Friday January 24, 2014
Crazy Horse – A Forgotten American Hero

“They made us many promises, more than I can remember – They never kept but one; they promised to take our land and they took it!” Lakota Chief Red Cloud – 1891.

The fact that the phrase “The pen is mightier than the sword” has been attributed to so many authors over the centuries speaks to its long lasting truth.

Words have power. They can inflict, incite, empower, enslave or inspire. And has been witnessed by so many unfulfilled treaties, words can be broken. Words have worth. They have value. They have currency. We sometimes debase the value of that currency when we overuse the word (aren’t you tired of hearing anyone say “absolutely”), or when we grossly inflate the meaning of a word so that it can be used to describe almost any action or person. Take the word ‘hero’ for example. The dictionary defines hero as one who is admired for their courage, outstanding achievements, or noble qualities. Yet today, we can “over-describe” many actions as being heroic as in “he climbed up to the second branch and saved my cat”.

And of course, every returning soldier from our wars of misadventure in Iraq or Afghanistan is a hero, each and every one.

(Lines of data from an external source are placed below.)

-- ==== Sys2Proof/Laws/KeepsBoot.lean ====
section
/-! SUPPORT. One law per operation of the card that says what no operation does (Laws/Keeps.lean): boot, the link, tally rows, the standard commands and poison. -/

set_option Elab.async false

namespace Sys2Proof.Laws

open Sys2Proof.Machine Sys2Proof.Safety

theorem KeepsRes.of_execGetBootLedger {z : State} {x0 : Sys2Proof.Path} {x1 : ℕ} {x2 : State} (h : Keeps z x2) :
    KeepsRes z (@execGetBootLedger x0 x1 x2) := by
  unfold execGetBootLedger
  refine KeepsRes.next ?_
  apply Keeps.of_mailbox
  · intro a0 h1
    split
    · exact Keeps.ite (Keeps.of_reply (by assumption)) (Keeps.of_reply (by assumption))
    · exact Keeps.of_reply (by assumption)
  · assumption

theorem Keeps.of_settleMap {z s : State} (h : Keeps z s) : Keeps z s.settleMap := by
  unfold State.settleMap
  refine Keeps.foldl (fun a x q => Keeps.of_freeIfEmpty q) (h.trans { med := fun k => ?_, map := fun k => ?_, ring := fun k => ?_ })
  · simp only [medOk, Bool.and_eq_true] at k ⊢
    exact ⟨⟨k.1.1, Tab.wf_mapV _ _ k.1.2⟩, k.2⟩
  · simp only [mapOk, Bool.and_eq_true] at k ⊢
    refine ⟨⟨⟨⟨⟨⟨⟨k.1.1.1.1.1.1.1, k.1.1.1.1.1.1.2⟩, k.1.1.1.1.1.2⟩, rfl⟩, ?_⟩, k.1.1.2⟩, k.1.2⟩, k.2⟩
    refine wf_filterMap (fun e x q => ?_) k.1.1.1.1.1.1.1
    split at q
    · cases q; rfl
    · cases q
  · exact Tab.wf_filter _ _ k

theorem KeepsEnd.of_passBy {z : State} {x0 : ℕ} {x1 : State} (h : Keeps z x1) : KeepsEnd z (@passBy x0 x1) := by
  unfold passBy
  exact KeepsEnd.pass (by assumption)

theorem Keeps.of_homeNow {z : State} {x0 : State} {x1 : ℕ} {x2 : List (HomeLine × Bool)} {x3 : ℕ} {x4 : BitVec 2} (h : Keeps z x0) :
    Keeps z (@State.homeNow x0 x1 x2 x3 x4).1 := by
  unfold State.homeNow
  split
  · exact Keeps.pair (by assumption)
  · extract_lets v2 v3 v4 v5 v6 v7
    subst v3 v4
    have h62 : Keeps z v2 := Keeps.of_mend (by assumption)
    clear_value v2
    have h63 : Keeps z v5 := Keeps.of_setUnit (by assumption)
    clear_value v5
    have h64 : Keeps z v6 := Keeps.ite (by assumption) (Keeps.of_ownRow (by assumption))
    clear_value v6
    have h65 : Keeps z v7.1 := Keeps.of_placeLines (by assumption)
    clear_value v7
    split
    · exact Keeps.pair (Keeps.of_dropHome (Keeps.of_commitHome (by assumption)))
    · assumption

theorem Keeps.of_olderHome {z : State} {x0 : State} {x1 : List DumpLine} (h : Keeps z x0) :
    Keeps z (@State.olderHome x0 x1).1 := by
  unfold State.olderHome
  extract_lets v0 v1
  subst v0 v1
  refine Keeps.foldl_fst ?_ ?_
  · intro a60 a61 h62
    extract_lets v63 v64 v65
    subst v63 v64
    have h123 : Keeps z v65.1 := Keeps.of_homeNow (by assumption)
    clear_value v65
    split
    · exact Keeps.pair (by assumption)
    · exact Keeps.pair (by assumption)
  · exact Keeps.pair (by assumption)

theorem Keeps.of_clearOlder {z : State} {x0 : State} (h : Keeps z x0) : Keeps z (@State.clearOlder x0).1 := by
  unfold State.clearOlder
  split
  · exact Keeps.pair (by assumption)
  · extract_lets v5 v6 v7 v8
    subst v5
    have h65 : Keeps z v6.1 := Keeps.of_olderHome (by assumption)
    clear_value v6
    subst v7
    have h66 : Keeps z v8 := Keeps.of_ev (Keeps.trans (t := Prod.fst v6) (by assumption) { fresh := Nat.le_succ _ })
    clear_value v8
    exact Keeps.pair (Keeps.of_armSlot (by assumption))

theorem Keeps.of_spoil {z : State} {x0 : State} {p : ℕ} {x1 x3 : DumpLine → Bool} {x2 : List DumpLine} (h : Keeps z x0) :
    Keeps z (@State.spoil x0 p x1 x3 x2).1 := by
  unfold State.spoil
  extract_lets s0 v0
  have hs : Keeps z s0 := Keeps.of_loseSlotSectors (by assumption)
  clear_value s0
  have h60 : Keeps z v0 := by
    dsimp only [v0]
    refine Keeps.foldl ?_ ?_
    · intro a61 a62 h63
      exact Keeps.of_losePoison (by assumption)
    · exact Keeps.trans (t := s0) (by assumption) { fresh := Nat.le_succ _ }
  clear_value v0
  exact Keeps.pair (by assumption)

theorem Keeps.of_indexSlot {z : State} {x0 : State} {x1 : ℕ} {x2 : List DumpLine} {x3 : Bool} (h : Keeps z x0) :
    Keeps z (@State.indexSlot x0 x1 x2 x3) := by
  unfold State.indexSlot
  exact Keeps.of_slotDrained (Keeps.of_drainSlot (by assumption))

theorem Keeps.of_takeRecord {z : State} {x0 : State} {x1 : DumpSlot} (h : Keeps z x0) :
    Keeps z (@State.takeRecord x0 x1) := by
  unfold State.takeRecord
  split
  · exact Keeps.trans (t := x0) (by assumption) {  }
  · assumption

theorem Keeps.of_dirtyShutdown {z : State} {x0 : State} {x1 : ℕ} (h : Keeps z x0) :
    Keeps z (@State.dirtyShutdown x0 x1) := by
  unfold State.dirtyShutdown
  extract_lets v0 v1 v2 v3 v4
  subst v0 v1 v2
  have h60 : Keeps z v3 := Keeps.trans (t := x0) (by assumption) {  }
  clear_value v3
  have h61 : Keeps z v4 := Keeps.of_setReg (Keeps.of_markSuspect (by assumption))
  clear_value v4
  exact Keeps.of_ev (Keeps.of_saveLifetime (Keeps.of_ownRow (by assumption)))

theorem KeepsEnd.of_indexDump {z : State} {x0 : State} {x1 : ℕ} {x2 : Sys2Proof.BootIn} {x3 : List DumpLine} (h : Keeps z x0) :
    KeepsEnd z (@State.indexDump x0 x1 x2 x3) := by
  unfold State.indexDump
  extract_lets v0 v1 v2 v3 v4 v5 v6 v7 v8 v80 v9 v10 v11 v12 v13
  subst v0 v2 v3 v9
  have h60 : Keeps z v5.1 := by
    dsimp only [v5]
    apply Keeps.of_spoil
    dsimp only [v4]
    exact Keeps.trans (t := x0) (by assumption) {  }
  clear_value v5
  subst v6
  have h61 : Keeps z v7 := Keeps.of_ev (Keeps.trans (t := Prod.fst v5) (by assumption) { fresh := Nat.le_add_right _ _ })
  clear_value v7
  have h61a : Keeps z v8.1 := Keeps.of_spoil (by assumption)
  clear_value v8
  have h62 : Keeps z v80.1 := by
    dsimp only [v80]
    apply Keeps.of_spoil
    dsimp only [v4]
    exact Keeps.trans (t := State.takeRecord x0 (State.slotD x0 x1)) (Keeps.of_takeRecord (by assumption)) {  }
  clear_value v80
  have h63 : Keeps z v10 := Keeps.ite (Keeps.of_ev (Keeps.of_setReg (by assumption))) (by assumption)
  clear_value v10
  have h64 : Keeps z v12.1 := by
    dsimp only [v12]
    apply Keeps.of_spoil
    dsimp only [v4]
    exact Keeps.trans (t := State.takeRecord x0 (State.slotD x0 x1)) (Keeps.of_takeRecord (by assumption)) {  }
  clear_value v12
  have h65 : Keeps z v13 := Keeps.of_ev (Keeps.of_setReg (by assumption))
  clear_value v13
  refine KeepsEnd.ite ?_ ?_
  · exact KeepsEnd.of_passBy (Keeps.of_indexSlot (by assumption))
  · refine KeepsEnd.ite ?_ ?_
    · exact KeepsEnd.of_passBy (Keeps.of_indexSlot (by assumption))
    · refine KeepsEnd.ite ?_ ?_
      · exact KeepsEnd.of_passBy (Keeps.of_indexSlot (Keeps.of_ev (by assumption)))
      · refine KeepsEnd.ite ?_ ?_
        · exact KeepsEnd.of_passBy (Keeps.of_indexSlot (by assumption))
        · refine KeepsEnd.ite ?_ ?_
          · exact KeepsEnd.of_passBy (Keeps.of_armSlot (by assumption))
          · exact KeepsEnd.pass (Keeps.of_armSlot (Keeps.of_dirtyShutdown (by assumption)))

theorem KeepsEnd.of_step9 {z : State} {x0 : State} {x1 : Sys2Proof.BootIn} (h : Keeps z x0) :
    KeepsEnd z (@State.step9 x0 x1) := by
  unfold State.step9
  refine KeepsEnd.ite ?_ ?_
  · refine KeepsEnd.wait
  · refine KeepsEnd.ite ?_ ?_
    · exact KeepsEnd.of_passBy (by assumption)
    · extract_lets v0 v1 v2 v3 v4 v5
      subst v2 v5
      have h60 : Keeps z v0.1 := Keeps.of_clearOlder (by assumption)
      clear_value v0
      subst v1
      have h61 : Keeps z v3 := Keeps.trans (t := Prod.fst v0) (by assumption) {  }
      clear_value v3
      refine KeepsEnd.ite ?_ ?_
      · exact KeepsEnd.of_indexDump (by assumption)
      · refine KeepsEnd.ite ?_ ?_
        · exact KeepsEnd.of_indexDump (by assumption)
        · refine KeepsEnd.ite ?_ ?_
          · exact KeepsEnd.pass (Keeps.of_dirtyShutdown (by assumption))
          · exact KeepsEnd.of_passBy (Keeps.ite (Keeps.trans (t := v3) (by assumption) {  }) (by assumption))

theorem Keeps.of_raiseRollback {z : State} {x0 : State} (h : Keeps z x0) : Keeps z (@State.raiseRollback x0) := by
  unfold State.raiseRollback
  extract_lets v0 v1 v2
  subst v0 v1
  have h60 : Keeps z v2 := Keeps.trans (t := x0) (by assumption) {  }
  clear_value v2
  exact Keeps.ite (Keeps.of_ev (Keeps.of_ownRow (by assumption))) (by assumption)

theorem KeepsRes.of_execVauxRemoved {z : State} {x0 : ℕ} {x1 : State} (h : Keeps z x1) :
    KeepsRes z (@execVauxRemoved x0 x1) := by
  unfold execVauxRemoved
  extract_lets v0
  have h60 : Keeps z v0 := Keeps.of_tick (by assumption)
  clear_value v0
  exact KeepsRes.ite (KeepsRes.next (by assumption)) (KeepsRes.next (Keeps.of_vauxGone (by assumption)))

theorem Keeps.of_clearSuspects {z : State} {x0 : State} {x1 : ℕ} (h : Keeps z x0) :
    Keeps z (@State.clearSuspects x0 x1) := by
  unfold State.clearSuspects
  refine Keeps.foldl ?_ ?_
  · intro a0 a1 h2
    exact Keeps.of_setReg (by assumption)
  · assumption

theorem Keeps.of_setStep {z : State} {x0 : State} {x1 : ℕ} {x2 : LedgerStep → LedgerStep} (h : Keeps z x0) :
    Keeps z (@State.setStep x0 x1 x2) := by
  unfold State.setStep
  exact Keeps.trans (t := x0) (by assumption) {  }

theorem Keeps.of_ledgerRow {z : State} {x0 : State} (h : Keeps z x0) : Keeps z (@State.ledgerRow x0) := by
  unfold State.ledgerRow
  split
  · exact Keeps.of_ownRow (by assumption)
  · assumption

I was reminded of this over usage when my wife and I in search of sun and an escape from the cold grip of winter decided to head south via two historic sites that we had not visited for years – The Little Big Horn Battlefield where Custer met his timely demise and the Crazy Horse Memorial in the southern and sacred Black Hills of the Lakota, a destination often visited by the First Nations peoples of northwestern Ontario.

The winds and snows of winter prevented us from going any further west than the Dakotas so we spent that extra time visiting the Crazy Horse Memorial (www. which we had last seen 33 years ago. The memorial has been under active construction for 65 years and it will not be finished in my lifetime. Etched and carved out of the granite of the Black Hills, the sculpture when completed will be one of the largest naturally hewn monuments in the world – all devoted to immortalizing the courage, outstanding achievements, and noble qualities of Crazy Horse – a true Native American hero.

The memorial, meant to characterize the spirit of this young war chief shows Crazy Horse astride his stallion, hair blowing in the wind, with his arm and hand extended pointing to “the lands where my people lie buried,” his beloved Black Hills where he was born in the early 1840’s. His warrior path began soon after the government unilaterally tore up the Treaty of Fort Laramie (1868) in which the US President had, in effect, promised “as long as the rivers run and grass grows and trees bear leaves, the Paha Sapa – the Black Hills of Dakota will forever be the sacred land of the Sioux Indians.”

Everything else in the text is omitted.